The article proposes the need for change is being driven by four key trends: the rise of remote jobs, the proliferation of smartphones and resulting internet access, the increasing value of practical on-the-job experience over content knowledge, and the growing need to upskill or reskill the workforce as a result of automation.
What should businesses do in response? According to Kang, develop new Digital Learning 2.0 solutions that are mobile-first, participatory, personalized, and group-based. “Digital Learning 2.0 solutions will need to be designed to not just deliver content but to catalyze people to think critically and collaborate… This is a new and emerging space, so it’s time to redefine how we learn and reteach how we teach in order to embrace the participatory, mobile, micro-learning era that will enable us to reach billions as fast as we can.”
Innovation within education is already paving the way into the future.
The paradigm shift toward Digital Learning 2.0 has long been happening in education. There are bright spots of states and districts across the country that embrace social-emotional learning, innovative pedagogy, and technology solutions focused on mastery of the 4Cs and preparing students for the future of work. These education models and agile educators are not only responding to similar pressures for students but also are at the forefront of pushing a now decades-long call for modernizing the system to meet the needs of the 21st-century.

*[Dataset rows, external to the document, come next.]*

-- ==== Sys2Proof/Machine/Wire.lean ====
section
/-! DEFINITION. The rows of the wire format: the symbols (R91), a byte (R93), the frame's fields and a frame (R92, R94). Their
meaning is the waveform they are: it comes next on the receiver's input line, under ideal timing (log 13). -/

namespace Sys2Proof.Machine

/-- SYM1: `H400 L600` (R91). -/
def execSym1 (s : State) : Result := .next (putWave (symWave true) s)

/-- SYM0: `H800 L600` (R91). -/
def execSym0 (s : State) : Result := .next (putWave (symWave false) s)

/-- BYTE: eight symbols, bit 0 first (R93). -/
def execByte (b : Byte) (s : State) : Result := .next (putWave (bitsWave (byteBits b)) s)

/-- HEADER: 24 symbols SYM0 (R92). -/
def execHeader (s : State) : Result := .next (putWave (bitsWave headerPattern) s)

/-- SYNC: the byte 0x55 (R92). -/
def execSync (s : State) : Result := .next (putWave (bitsWave syncPattern) s)

/-- LENGTH: the payload length as one byte (R94). -/
def execLength (n : Byte) (s : State) : Result := .next (putWave (bitsWave (byteBits n)) s)

/-- PAYLOAD_BYTE: any byte, unchanged (R92, R103). -/
def execPayloadByte (b : Byte) (s : State) : Result := .next (putWave (bitsWave (byteBits b)) s)

/-- FRAME: `EncodeWave(p)` (R92, R96). A payload the length byte cannot express is refused (R94, U3). -/
def execFrame (p : List Byte) (s : State) : Result :=
  if maxPayload < p.length then .refused .payloadTooLong else .next (putWave (encodeWave p) s)

end Sys2Proof.Machine
end

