/-- R46, R50, D15: while a side is busy its start signal and the operand beside it change nothing in a tick; nor do they while
an operation started alone is in progress (the model's choice, log 34). -/
def Obligations.StartSignalsAreIgnoredWhileBusy : Prop :=
  ∀ (s : State) (h : HostIn) (pin : State → PinSample) (a : Bool) (n : BitVec 8) (c : BitVec 9),
    (s.tx.busy = true → tickWith { h with txStart := a, txLenIn := n } pin s = tickWith h pin s) ∧
    (s.md.busy = true ∨ s.call ≠ .none → tickWith { h with rxStart := a, rxCapIn := c } pin s = tickWith h pin s)

/-- R47, R51, R283: `tx_done` is 1 exactly after a tick without reset in which a `SEND` ended, one that was in progress or one
whose first drive call errs in its acceptance tick (R142 e), which then records that error; `rx_done` exactly after one in
which a `RECEIVE` in progress ended (no `RECEIVE` ends in its acceptance tick). The side is then idle with a result. -/
def Obligations.DonePulsesMarkTheEnds : Prop :=
  ∀ (s t : State) (h : HostIn) (pin : State → PinSample), Inv s → tickWith h pin s = .next t →
    (t.out.txDone = true ↔ h.rst = false ∧ ((s.tx.busy = true ∧ t.tx.busy = false) ∨
      (s.tx.busy = false ∧ h.txStart = true ∧ ∃ e, nthDrive s 0 = some e))) ∧
    (∀ e, h.rst = false → s.tx.busy = false → h.txStart = true → nthDrive s 0 = some e → t.tx.result = .err e) ∧
    (t.out.txDone = true → t.tx.busy = false ∧ t.tx.result ≠ .none) ∧
    (t.out.rxDone = true ↔ h.rst = false ∧ s.md.busy = true ∧ t.md.busy = false) ∧
    (t.out.rxDone = true → t.md.busy = false ∧ t.md.result ≠ .none)

/-- R140: the ticks of a `SEND` produce exactly the time-stamped trace, the registers and the line of R131 to R137, whatever
the drive calls answer: as many ticks after the acceptance tick as the trace level takes microseconds. A `Delay` is stamped
where it begins (log 39). -/
def Obligations.TicksRefineSend : Prop :=
  ∀ (s u : State) (p : List Byte), p.length ≤ 255 → s.tx.busy = false → s.tx.timer = 0 → s.call = .none →
    s.txbuf = Memory.writeList s.txbuf 0 p → exec (.send p) s = .next u →
    s.env.host = startSend (BitVec.ofNat 8 p.length) :: List.replicate (u.txLog.now - s.txLog.now) quiet →
    ∃ t, ticks (u.txLog.now - s.txLog.now + 1) s = .next t ∧
      t.tx = u.tx ∧ t.line = u.line ∧ t.txLog.trace = u.txLog.trace ∧ t.txLog.now = u.txLog.now + 1 ∧
      t.out.txDone = true ∧ t.txbuf = s.txbuf ∧ t.env.drv = u.env.drv ∧ t.env.drvCalls = u.env.drvCalls ∧
      t.pwc = s.pwc ∧ t.bfa = s.bfa ∧ t.md = s.md ∧ t.rxbuf = s.rxbuf ∧ t.rxLog.trace = s.rxLog.trace

/-- R168: a whole pulse of `w` ticks, met in phase 1 by the measurement of whatever receive operation is in progress, a
`RECEIVE` in any of its states or one started alone (log 15), is measured as `min(2000, 10 * ceil(w / 10))`. The result is
delivered that many ticks after the pulse began and not before, and classified as the rule's table says. -/
def Obligations.PulseWidthIsRoundedUp : Prop :=
  ∀ (s : State) (w l n : Nat), Inv s → s.tx.busy = false → s.call ≠ .none → s.pwc.phase = .waitHigh → 1 ≤ w → 10 ≤ l →
    s.env.wave = [⟨.hi, none, w⟩, ⟨.lo, none, l⟩] → s.env.host = List.replicate n quiet →
    min 2000 (10 * ((w + 9) / 10)) < n →
    let d := min 2000 (10 * ((w + 9) / 10))
    (∃ u t, ticks d s = .next u ∧ u.call = s.call ∧ u.pwc.phase = .countHigh ∧ u.handed = s.handed ∧
      u.bfa = s.bfa ∧ u.md = s.md ∧ tick u = .next t ∧ t.handed.meas = some (.ok (BitVec.ofNat 11 d)) ∧
      (s.call ≠ .measurePulse →
        t.handed.cls = some (classify d) ∧ t.handed.bit = some (bitOfDur d)) ∧
      (s.call = .measurePulse → t.call = .none ∧ t.pwc.phase = .idle ∧ t.pwc.dur.toNat = d ∧ t.bfa = s.bfa ∧
        t.md = s.md ∧ t.rxbuf = s.rxbuf)) ∧
    (w ≤ 170 → classify d = .invalid) ∧ (171 ≤ w → w ≤ 500 → classify d = .one) ∧
    (501 ≤ w → w ≤ 900 → classify d = .zero) ∧ (901 ≤ w → classify d = .invalid)

/-- R221: an idle receiver reads no pin and counts nothing: beside an idle encoder a tick without signals only passes. -/
def Obligations.IdleSidesIgnoreTheLine : Prop :=
  ∀ (s : State) (pin : State → PinSample), s.tx.busy = false → s.call = .none →
    tickWith quiet pin s = .next { s with
      out := { txDone := false, rxDone := false, txAddr := none, rxWrite := none }
      env := { s.env with wave := popWave s.env.wave, host := s.env.host.tail, tick := s.env.tick + 1 }
      txLog := { s.txLog with now := s.txLog.now + 1 }
      rxLog := { s.rxLog with now := s.rxLog.now + 1 } }

/-- R42: the decoder's states from one tick to the next. An accepted `RECEIVE` seeks the header; seeking goes on while the run
is below 24 and is left with a run of 24, for the sync byte; then length, payload (while bytes are missing) and the end
follow in order; `DONE` and `FAILED` are left in the same tick for `RX_IDLE`, with `Some` and `None` as the result. Nothing
else happens. -/
def Obligations.DecoderTransitions : Prop :=
  ∀ (s t : State) (h : HostIn) (pin : State → PinSample), Inv s → h.rst = false → tickWith h pin s = .next t →
    let failed : Prop := t.md.state = .rxIdle ∧ t.md.result = .noFrame
    let done : Prop := t.md.state = .rxIdle ∧ t.md.result = .some t.md.len ∧ t.md.idx = t.md.len
    let seeking : Prop := t.md.state = .seekingHeader ∧ t.bfa.zeroRun.toNat < 24
    let payload : Prop := t.md.state = .readingPayload ∧ t.md.idx.toNat < t.md.len.toNat
    (s.md.state = .rxIdle → h.rxStart = false → t.md = s.md) ∧
    (s.md.state = .rxIdle → h.rxStart = true → s.call = .none → seeking) ∧
    (s.md.state = .seekingHeader → seeking ∨ (t.md.state = .readingSync ∧ t.bfa.zeroRun.toNat = 24)) ∧
    (s.md.state = .readingSync → t.md.state = .readingSync ∨ t.md.state = .readingLength ∨ failed) ∧
    (s.md.state = .readingLength →
      t.md.state = .readingLength ∨ payload ∨ (done ∧ t.md.len = 0) ∨ failed) ∧
    (s.md.state = .readingPayload → payload ∨ (done ∧ t.md.len ≠ 0) ∨ failed)

/-- R41: the encoder's positions from one tick to the next. An accepted `SEND` starts at `(TX_HIGH, 0, 0)`; an interval runs
until its timer is out; a high interval is followed by the gap of the same bit, a gap by the next bit, the next byte or the
end with `Ok`; where a drive call is due and answers `Err(e)` (R140), the position is `TX_IDLE` with the result `Err(e)`
instead; `k` stops at `tx.len + 4`. -/
def Obligations.EncoderPositions : Prop :=
  ∀ (s t : State) (h : HostIn) (pin : State → PinSample), Inv s → h.rst = false → tickWith h pin s = .next t →
    let here (p : TxPhase) (k : BitVec 9) (i : BitVec 3) : Prop := t.tx.phase = p ∧ t.tx.k = k ∧ t.tx.i = i
    let ended (r : TxResult) : Prop := t.tx.phase = .idle ∧ t.tx.busy = false ∧ t.tx.result = r
    let drives (p : TxPhase) (k : BitVec 9) (i : BitVec 3) : Prop :=
      (nthDrive s 0 = none → here p k i) ∧ ∀ e, nthDrive s 0 = some e → ended (.err e)
    (s.tx.phase = .idle → h.txStart = false → t.tx = s.tx) ∧
    (s.tx.phase = .idle → h.txStart = true → drives .high 0 0) ∧
    (s.tx.phase ≠ .idle → s.tx.timer.toNat ≠ 1 → here s.tx.phase s.tx.k s.tx.i) ∧
    (s.tx.phase = .high → s.tx.timer.toNat = 1 → drives .gap s.tx.k s.tx.i) ∧
    (s.tx.phase = .gap → s.tx.timer.toNat = 1 → s.tx.i.toNat < 7 → drives .high s.tx.k (s.tx.i + 1)) ∧
    (s.tx.phase = .gap → s.tx.timer.toNat = 1 → s.tx.i.toNat = 7 → s.tx.k.toNat < s.tx.len.toNat + 4 →
      drives .high (s.tx.k + 1) 0) ∧
    (s.tx.phase = .gap → s.tx.timer.toNat = 1 → s.tx.i.toNat = 7 → s.tx.k.toNat = s.tx.len.toNat + 4 → ended .ok) ∧
    t.tx.k.toNat ≤ t.tx.len.toNat + 4

/-- R248, R20: a tick of the encoder does not depend on the receiver: two states that agree on the encoder's side end a
tick agreeing on it, whatever the receivers hold and whatever their pins show. -/
def Obligations.EncoderIgnoresTheReceiver : Prop :=
  ∀ (s₁ s₂ t₁ t₂ : State) (h : HostIn) (pin₁ pin₂ : State → PinSample),
    s₁.tx = s₂.tx → s₁.line = s₂.line → s₁.txbuf = s₂.txbuf → s₁.txLog = s₂.txLog →
    s₁.env.drvTied = s₂.env.drvTied → s₁.env.drv = s₂.env.drv → s₁.env.drvCalls = s₂.env.drvCalls →
    tickWith h pin₁ s₁ = .next t₁ → tickWith h pin₂ s₂ = .next t₂ →
    t₁.tx = t₂.tx ∧ t₁.line = t₂.line ∧ t₁.txbuf = t₂.txbuf ∧ t₁.txLog = t₂.txLog ∧
      t₁.out.txDone = t₂.out.txDone ∧ t₁.out.txAddr = t₂.out.txAddr ∧ t₁.env.drvTied = t₂.env.drvTied ∧
      t₁.env.drv = t₂.env.drv ∧ t₁.env.drvCalls = t₂.env.drvCalls

/-- R248, R20: a tick of the receiver does not depend on the encoder but through what the pin shows: two states that agree
on the receiver's side end a tick with the same pin sample agreeing on it, whatever the encoders hold. -/
def Obligations.ReceiverIgnoresTheEncoder : Prop :=
  ∀ (s₁ s₂ t₁ t₂ : State) (h : HostIn) (p : PinSample),
    s₁.pwc = s₂.pwc → s₁.bfa = s₂.bfa → s₁.md = s₂.md → s₁.call = s₂.call → s₁.rxbuf = s₂.rxbuf →
    s₁.rxLog = s₂.rxLog → { s₁.handed with send := none } = { s₂.handed with send := none } →
    tickWith h (fun _ => p) s₁ = .next t₁ → tickWith h (fun _ => p) s₂ = .next t₂ →
    t₁.pwc = t₂.pwc ∧ t₁.bfa = t₂.bfa ∧ t₁.md = t₂.md ∧ t₁.call = t₂.call ∧ t₁.rxbuf = t₂.rxbuf ∧
      t₁.rxLog = t₂.rxLog ∧ { t₁.handed with send := none } = { t₂.handed with send := none } ∧
      t₁.out.rxDone = t₂.out.rxDone ∧ t₁.out.rxWrite = t₂.out.rxWrite

/-- R304, the composed configuration (`loopTick`, log 26): a `RECEIVE` with room, accepted while the line is low, and a `SEND`
accepted on the same wire `g + 1` ticks later or in the same tick: the `RECEIVE` ends with `Some(n)` and the payload in
`RXBUF`, 600 ticks before the `SEND` would end. -/
def Obligations.LoopbackDeliversThePayload : Prop :=
  ∀ (s : State) (cap : BitVec 9) (p : List Byte) (g : Nat), Inv s → s.tx.busy = false → s.md.busy = false →
    s.call = .none → s.line = .lo → s.env.drvTied = true → p.length ≤ 255 → p.length ≤ cap.toNat →
    (∀ j (h : j < p.length), Memory.read s.txbuf j = some p[j]) →
    let n : BitVec 8 := BitVec.ofNat 8 p.length
    let delivers (hs : List HostIn) : Prop := ∃ t, loopTicks hs s = .next t ∧ t.md.result = .some n ∧
      t.md.busy = false ∧ t.out.rxDone = true ∧ t.rxbuf = Memory.writeList s.rxbuf 0 p ∧ t.tx.busy = true
    delivers (startReceive cap :: List.replicate g quiet ++ startSend n :: List.replicate (frameTime p - 600) quiet) ∧
    delivers ({ startSend n with rxStart := true, rxCapIn := cap } :: List.replicate (frameTime p - 600) quiet)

The unfortunate reality, however, is that not every student – and arguably only a minority of students – have access to these learning models. And, as the impact of technology and automation drive change at a faster and faster rate, the urgency for expanding access to Digital Learning 2.0-style learning becomes even harder to ignore.
To have a shot at successfully addressing this issue over the short- and long-term for both today’s students as well as working adults, there must be a collaboration between business and education. We should focus on building upon each other’s learnings, best practices, and innovation rather than working in separate but parallel “new and emerging” siloes. Now more than ever, it’s critical that we “redefine how we learn and reteach how we teach” for a full spectrum of lifelong learners trying to navigate our quickly modernizing world.